The process of splitting documents into smaller segments before embedding, a critical factor in RAG retrieval quality.

CLIP

A multimodal model by OpenAI that maps images and text into a shared vector space, enabling cross-modal similarity search.

Collection

A named group of vectors sharing the same schema and index configuration within a vector database, equivalent to a table in relational databases.

Collection-per-tenant

A multi-tenancy pattern where each tenant's vectors live in a dedicated collection within a shared database, balancing isolation against resource efficiency.

Context Engineering

The discipline of deciding what information to retrieve, summarise, and place in an LLM context window to maximise answer quality within token limits.

Context Window

The maximum number of tokens an LLM can process in a single input, limiting how much retrieved context can be injected in RAG.

Cosine Similarity

A distance metric measuring the cosine of the angle between two vectors, indicating semantic similarity independent of vector magnitude.

Cross-encoder

A re-ranking model that jointly processes query and document to produce a precise relevance score, used after first-stage ANN retrieval.

Curse of Dimensionality

The phenomenon where distance metrics lose discrimination power as the number of dimensions increases, complicating high-dimensional similarity search.

H

Hallucination

The tendency of LLMs to generate plausible-sounding but factually incorrect information not supported by their training data or retrieved context.

Hamming Distance

A distance metric counting the number of positions at which two binary vectors differ, used in hash-based similarity search.

High-Cardinality Filter

A metadata filter on a field with many distinct values such as user ID or timestamp, which is harder to optimise than low-cardinality filters and can significantly impact ANN recall.

High-Dimensional Data

Data represented by vectors with hundreds or thousands of dimensions, typical of modern neural network embeddings.

HNSW

Hierarchical Navigable Small World — the dominant graph-based index algorithm for in-memory ANN search, offering high recall and fast query times.

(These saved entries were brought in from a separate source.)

/-! ### BEGIN -/

/-- BEGIN (40_init.md R120, R122; that it is refused in FAILED is decision D13, that READY acquires nothing again D14, which log 24
calls unsafe, and the life a failing transmit leaves D15): refused in FAILED; from UNBEGUN the transport is acquired first, and a
failing acquisition leaves `LIFE` FAILED with no event; the emission list in strict order, after which `LIFE` is READY; a failing
transmit leaves `LIFE` FAILED. PanelState is neither read nor written. -/
def Obligations.BeginRunsTheBootSequence : Prop :=
  ∀ (s u : State) (es : List Event),
    es = [.cmd params.cSwreset, .cmd params.cSetextc, .data 0xFF, .data 0x83, .data 0x57, .delay 300] ++
      params.initTable.flatMap (fun e => Event.cmd e.command :: e.data.map Event.data) ++
      [.cmd params.cSlpout, .delay 150, .cmd params.cDispon, .delay 50] →
    (s.life = .failed → exec .begin s = .next { s with seq := .idle, responses := s.responses ++ [⟨.notReady, 0⟩] }) ∧
    (s.life = .unbegun → s.answerAt 0 = false →
      exec .begin s = .next { s with
        life := .failed, asked := s.asked + 1, seq := .idle,
        responses := s.responses ++ [⟨.transportUnavailable, 0⟩] }) ∧
    ((s.life = .unbegun ∧ s.answerAt 0 = true ∧ u = { s with asked := s.asked + 1 }) ∨
      (s.life = .ready ∧ u = s) →
      (u.Succeeds (byteCount es) →
        exec .begin s = .next { u.allDelivered params es with
          life := .ready, seq := .idle, responses := s.responses ++ [⟨.ok, 0⟩] }) ∧
      (∀ k < byteCount es, u.FailsAt k →
        ∃ t, exec .begin s = .next t ∧ t.life = .failed ∧ t.responses = s.responses ++ [⟨.transmitFailure, 0⟩] ∧
          t.rot = s.rot ∧ t.width = s.width ∧ t.height = s.height))

/-- After the whole boot sequence the panel half, from any state without a fault, knows its orientation (0), no window, no
cursor and no pixel (40_init.md R125), for every admissible choice of the parameters. -/
def Obligations.BootSequenceLeavesThePanelAtOrientationZero : Prop :=
  ∀ (p : Params) (q : Panel), p.Ok → q.Wf → q.pfault = false →
    q.afterEvents p (beginEvents p) = { Panel.reset with rxmode := .pOther, madctl := some (p.madctlTable 0) } ∧
    (q.afterEvents p (beginEvents p)).ori p = some 0

/-! ### SET_ROTATION -/

/-- SET_ROTATION (43_rotation.md R210, R212; the refusal is decision D12, the commit D16): NOT_READY unless READY; else the MADCTL
command and the table's byte for m mod 4; when both are delivered `ROT`, `WIDTH` and `HEIGHT` change together, and with a failing
transmit none of them does; whatever the transport answers, no window register changes, and no pixel while `PFAULT` is clear
(00_scope.md R9; no half pixel being held; with one, see `SetRotationFieldByField`). That the window registers are kept in a panel
half with `PFAULT` set too is the model's choice (log 12). -/
def Obligations.SetRotationFollowsItsRule : Prop :=
  ∀ (m : Word) (s : State) (r : Rot), r.val = m.toNat % 4 →
    (s.life ≠ .ready → exec (.setRotation m) s =
      .next { s with seq := .idle, responses := s.responses ++ [⟨.notReady, 0⟩] }) ∧
    (s.life = .ready → s.Succeeds 2 → exec (.setRotation m) s =
      .next { s.allDelivered params [.cmd params.cMadctl, .data (params.madctlTable r)] with
        rot := r
        width := if r.val % 2 = 0 then 320 else 480
        height := if r.val % 2 = 0 then 480 else 320
        seq := .idle
        responses := s.responses ++ [⟨.ok, 0⟩] }) ∧
    (s.life = .ready → ∀ k < 2, s.FailsAt k → ∃ t, exec (.setRotation m) s = .next t ∧
      t.responses = s.responses ++ [⟨.transmitFailure, 0⟩] ∧ t.rot = s.rot ∧ t.width = s.width ∧ t.height = s.height ∧
      t.life = s.life) ∧
    (∀ t, s.panel.pixhi = none → exec (.setRotation m) s = .next t →
      (t.Safe → ∀ a, memRead t.panel.gram a = memRead s.panel.gram a) ∧
      t.panel.sc = s.panel.sc ∧ t.panel.ec = s.panel.ec ∧ t.panel.sp = s.panel.sp ∧ t.panel.ep = s.panel.ep)

/-- SET_ROTATION field by field (43_rotation.md R210, R212, 41_addressing.md R155, R159; decisions D12, D16, D28, D39): what the
panel half makes of the two bytes, and that a failing first byte reaches it not at all, a failing second byte leaves `MADCTL`
unspecified. A dangling half pixel is decision D26; the line's level after a failure is the model's reading (log 10); that a panel
half with `PFAULT` set goes on so is the model's choice (log 12), and that a half pixel with an unspecified cursor or count, which
the invariant excludes, faults is log 13. -/
def Obligations.SetRotationFieldByField : Prop :=
  ∀ (m : Word) (s : State),
    (s.life ≠ .ready → exec (.setRotation m) s =
      .next { s with seq := .idle, responses := s.responses ++ [⟨.notReady, 0⟩] }) ∧
    (s.life = .ready → s.Succeeds 2 → exec (.setRotation m) s = .next { s with
      rot := Fin.ofNat 4 m.toNat
      width := if m.toNat % 2 = 0 then 320 else 480
      height := if m.toNat % 2 = 0 then 480 else 320
      seq := .idle
      dc := some .high
      trace := s.trace ++ [.cmd params.cMadctl, .data (params.madctlTable (Fin.ofNat 4 m.toNat))]
      panel := { s.panel.dropHalfPixel params with
        rxmode := .pMadctl, pidx := 1, pbuf := [], pixhi := none
        madctl := some (params.madctlTable (Fin.ofNat 4 m.toNat)) }
      asked := s.asked + 2
      responses := s.responses ++ [⟨.ok, 0⟩] }) ∧
    (s.life = .ready → s.FailsAt 0 → exec (.setRotation m) s = .next { s with
      seq := .idle, dc := some .low, asked := s.asked + 1
      responses := s.responses ++ [⟨.transmitFailure, 0⟩] }) ∧
    (s.life = .ready → s.FailsAt 1 → exec (.setRotation m) s = .next { s with
      seq := .idle, dc := some .high
      trace := s.trace ++ [.cmd params.cMadctl]
      panel := { s.panel.dropHalfPixel params with
        rxmode := .pMadctl, pidx := 0, pbuf := [], pixhi := none, madctl := none }
      asked := s.asked + 2
      responses := s.responses ++ [⟨.transmitFailure, 0⟩] })

/-- Rotation moves no pixel, `PFAULT` being clear (00_scope.md R9), and leaves the window's numbers; the halves agree after it
(43_rotation.md R218, R219, R220). No half pixel is held (with one, see `SetRotationFieldByField`). That the rest is so of a panel
half with `PFAULT` set too is the model's choice (log 12). -/
def Obligations.RotationMovesNoPixel : Prop :=
  ∀ (m : Word) (s t : State), s.life = .ready → s.panel.Wf → s.panel.pixhi = none → s.Succeeds 2 →
    exec (.setRotation m) s = .next t →
    (t.Safe → ∀ a, memRead t.panel.gram a = memRead s.panel.gram a) ∧
    t.panel.sc = s.panel.sc ∧ t.panel.ec = s.panel.ec ∧ t.panel.sp = s.panel.sp ∧ t.panel.ep = s.panel.ep ∧
    t.panel.rxmode ≠ .stream ∧ t.panel.pfault = s.panel.pfault ∧ t.panel.ori params = some t.rot

/-- Who writes pixels (20_memory.md R69, 43_rotation.md R220; decision D26): SET_ROTATION, SET_ADDR_WINDOW, COLOR565 and the
reserved codes, whatever the transport answers, leave every cell as it was, but for the cell that a dangling half pixel loses;
`PFAULT` being clear after it, without which `GRAM` means nothing (00_scope.md R9). -/
def Obligations.OnlyDrawingAndBeginWriteCells : Prop :=
  ∀ (r : Req) (s t : State), (decodeRequest r).draws = false → decodeRequest r ≠ .begin →
    exec (decodeRequest r) s = .next t → t.Safe →
    (∀ a, memRead t.panel.gram a = memRead s.panel.gram a) ∨
    (s.panel.pixhi ≠ none ∧ ∀ a, memRead t.panel.gram a = memRead (s.panel.dropHalfPixel params).gram a)

/-- Orientation agreement (43_rotation.md R218): a BEGIN that answered OK with `ROT` 0 and a SET_ROTATION that answered OK bring
the halves together; whatever the transport answers, the drawing operations, SET_ADDR_WINDOW, COLOR565 and the reserved codes
keep both `ROT` and `ORI`. That the second and third part are so of a panel half with `PFAULT` set too is the model's choice
(41_addressing.md R145 allows it; log 12). -/
def Obligations.OrientationAgreementIsReachedAndKept : Prop :=
  (∀ s t : State, s.panel.Wf → s.panel.pfault = false → s.rot = 0 →
    exec .begin s = .next t → t.responses = s.responses ++ [⟨.ok, 0⟩] → t.panel.ori params = some t.rot) ∧
  (∀ (m : Word) (s t : State), exec (.setRotation m) s = .next t → t.responses = s.responses ++ [⟨.ok, 0⟩] →
    t.panel.ori params = some t.rot) ∧
  (∀ (r : Req) (s t : State), decodeRequest r ≠ .begin → (∀ m, decodeRequest r ≠ .setRotation m) →
    exec (decodeRequest r) s = .next t → t.rot = s.rot ∧ t.panel.ori params = s.panel.ori params)

/-! ### The addressing window -/

/-- `AddrWindow(a, b, c, d)` is exactly eleven events (41_addressing.md R141): each coordinate modulo 65536, columns before rows,
first before last, high byte first. -/
def Obligations.AddrWindowIsElevenEvents : Prop :=
  ∀ (p : Params) (a b c d : Int) (A B C D : Word),
    (A.toNat : Int) = a % 65536 → (B.toNat : Int) = b % 65536 → (C.toNat : Int) = c % 65536 → (D.toNat : Int) = d % 65536 →
    addrWindow p a b c d =
      [.cmd p.cCaset, .data (A.extractLsb' 8 8), .data (A.extractLsb' 0 8), .data (C.extractLsb' 8 8), .data (C.extractLsb' 0 8),
       .cmd p.cPaset, .data (B.extractLsb' 8 8), .data (B.extractLsb' 0 8), .data (D.extractLsb' 8 8), .data (D.extractLsb' 0 8),
       .cmd p.cRamwr]

/-- SET_ADDR_WINDOW (41_addressing.md R140): NOT_READY unless READY; else the eleven events of the window with the values as
given, neither clipped nor ordered, high bytes first; cut at the first failing transmit (R241 of 60_exceptions.md, decision D39;
the line's level after it is log 10). -/
def Obligations.SetAddrWindowSendsItsArguments : Prop :=
  ∀ (x0 y0 x1 y1 : Word) (s : State),
    (s.life ≠ .ready → exec (.setAddrWindow x0 y0 x1 y1) s =
      .next { s with seq := .idle, responses := s.responses ++ [⟨.notReady, 0⟩] }) ∧
    (s.life = .ready → s.Succeeds 11 → exec (.setAddrWindow x0 y0 x1 y1) s =
      .next { s.allDelivered params (windowEvents params x0 y0 x1 y1) with
        seq := .idle, responses := s.responses ++ [⟨.ok, 0⟩] }) ∧
    (s.life = .ready → ∀ k < 11, s.FailsAt k → exec (.setAddrWindow x0 y0 x1 y1) s =
      .next { s.cutOff params k (windowEvents params x0 y0 x1 y1) with
        seq := .idle, responses := s.responses ++ [⟨.transmitFailure, 0⟩] })

/-- The window lemma (41_addressing.md R161), for every admissible choice of the parameters; the prior window, cursor, count and
mode do not matter, and `GRAM` is as it was but for a dangling half pixel's cell (R155). -/
def Obligations.WindowDeclarationSetsTheWindow : Prop :=
  ∀ (p : Params) (q : Panel) (a b c d : Int), p.Ok → q.Wf → q.pfault = false →
    0 ≤ a → a ≤ c → c ≤ 65535 → 0 ≤ b → b ≤ d → d ≤ 65535 →
    (p.strictWindow = true → ∃ o, q.ori p = some o ∧ c < ((ext o).1 : Int) ∧ d < ((ext o).2 : Int)) →
    q.afterEvents p (addrWindow p a b c d) = { q.dropHalfPixel p with
      rxmode := .stream, pidx := 0, pbuf := [], pixhi := none
      sc := some (BitVec.ofInt 16 a), ec := some (BitVec.ofInt 16 c)
      sp := some (BitVec.ofInt 16 b), ep := some (BitVec.ofInt 16 d)
      cc := some a.toNat, cr := some b.toNat
      pcnt := some ((c - a + 1) * (d - b + 1)).toNat } ∧
    (q.afterEvents p (addrWindow p a b c d)).pfault = false

/-- The fill lemma (41_addressing.md R162, R153): in the state a window declaration leaves, colour word number k lands at the
k-th logical position of the window in row-major order, every other cell is unchanged, and the count drops by the number sent;
for every admissible choice of the parameters. -/
def Obligations.ColourWordsFillTheWindowRowMajor : Prop :=
  ∀ (p : Params) (q : Panel) (o : Rot) (a b c d : Word) (vs : List Word),
    p.Ok → q.rxmode = .stream → q.pfault = false → q.pixhi = none → q.ori p = some o →
    q.sc = some a → q.ec = some c → q.sp = some b → q.ep = some d → a.toNat ≤ c.toNat → b.toNat ≤ d.toNat →
    q.cc = some a.toNat → q.cr = some b.toNat → q.pcnt = some (windowArea a c b d) → vs.length ≤ windowArea a c b d →
    (∀ k < vs.length, InRange o (a.toNat + k % (c.toNat - a.toNat + 1)) (b.toNat + k / (c.toNat - a.toNat + 1))) →
    (∀ k (h : k < vs.length),
      (q.afterEvents p (vs.flatMap pushColor)).image p o (a.toNat + k % (c.toNat - a.toNat + 1))
        (b.toNat + k / (c.toNat - a.toNat + 1)) = some vs[k]) ∧
    (∀ n, (∀ k < vs.length,
        n ≠ cellNumber (p.xform o (a.toNat + k % (c.toNat - a.toNat + 1)) (b.toNat + k / (c.toNat - a.toNat + 1)))) →
      memRead (q.afterEvents p (vs.flatMap pushColor)).gram n = memRead q.gram n) ∧
    (q.afterEvents p (vs.flatMap pushColor)).pcnt = some (windowArea a c b d - vs.length) ∧
    (q.afterEvents p (vs.flatMap pushColor)).pfault = false

/-- Self-containment (41_addressing.md R163): what a window with colour words does to `GRAM` depends on the panel half's prior
state only through `ORI`, `PFAULT` and the cells: not on the prior window, cursor, count, latch or mode. The cells are compared
where `PFAULT` is clear afterwards (00_scope.md R9), and whether it is depends on no more. -/
def Obligations.DrawingForgetsTheEarlierWindow : Prop :=
  ∀ (p : Params) (q q' : Panel) (a b c d : Int) (vs : List Word), p.Ok → q.Wf → q'.Wf →
    q.madctl = q'.madctl → q.pfault = q'.pfault → (q.dropHalfPixel p).gram = (q'.dropHalfPixel p).gram →
    (q.afterEvents p (addrWindow p a b c d ++ vs.flatMap pushColor)).pfault =
      (q'.afterEvents p (addrWindow p a b c d ++ vs.flatMap pushColor)).pfault ∧
    ((q.afterEvents p (addrWindow p a b c d ++ vs.flatMap pushColor)).pfault = false →
      (q.afterEvents p (addrWindow p a b c d ++ vs.flatMap pushColor)).gram =
        (q'.afterEvents p (addrWindow p a b c d ++ vs.flatMap pushColor)).gram)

HTAP (Hybrid Transactional/Analytical Processing)

A database architecture that handles both real-time transactional writes and analytical queries in the same system, enabling AI applications that need both operational data and analytical retrieval.

Hybrid Indexing

Combining multiple index structures — such as a vector graph index alongside an inverted keyword index — to serve different query types from the same data store.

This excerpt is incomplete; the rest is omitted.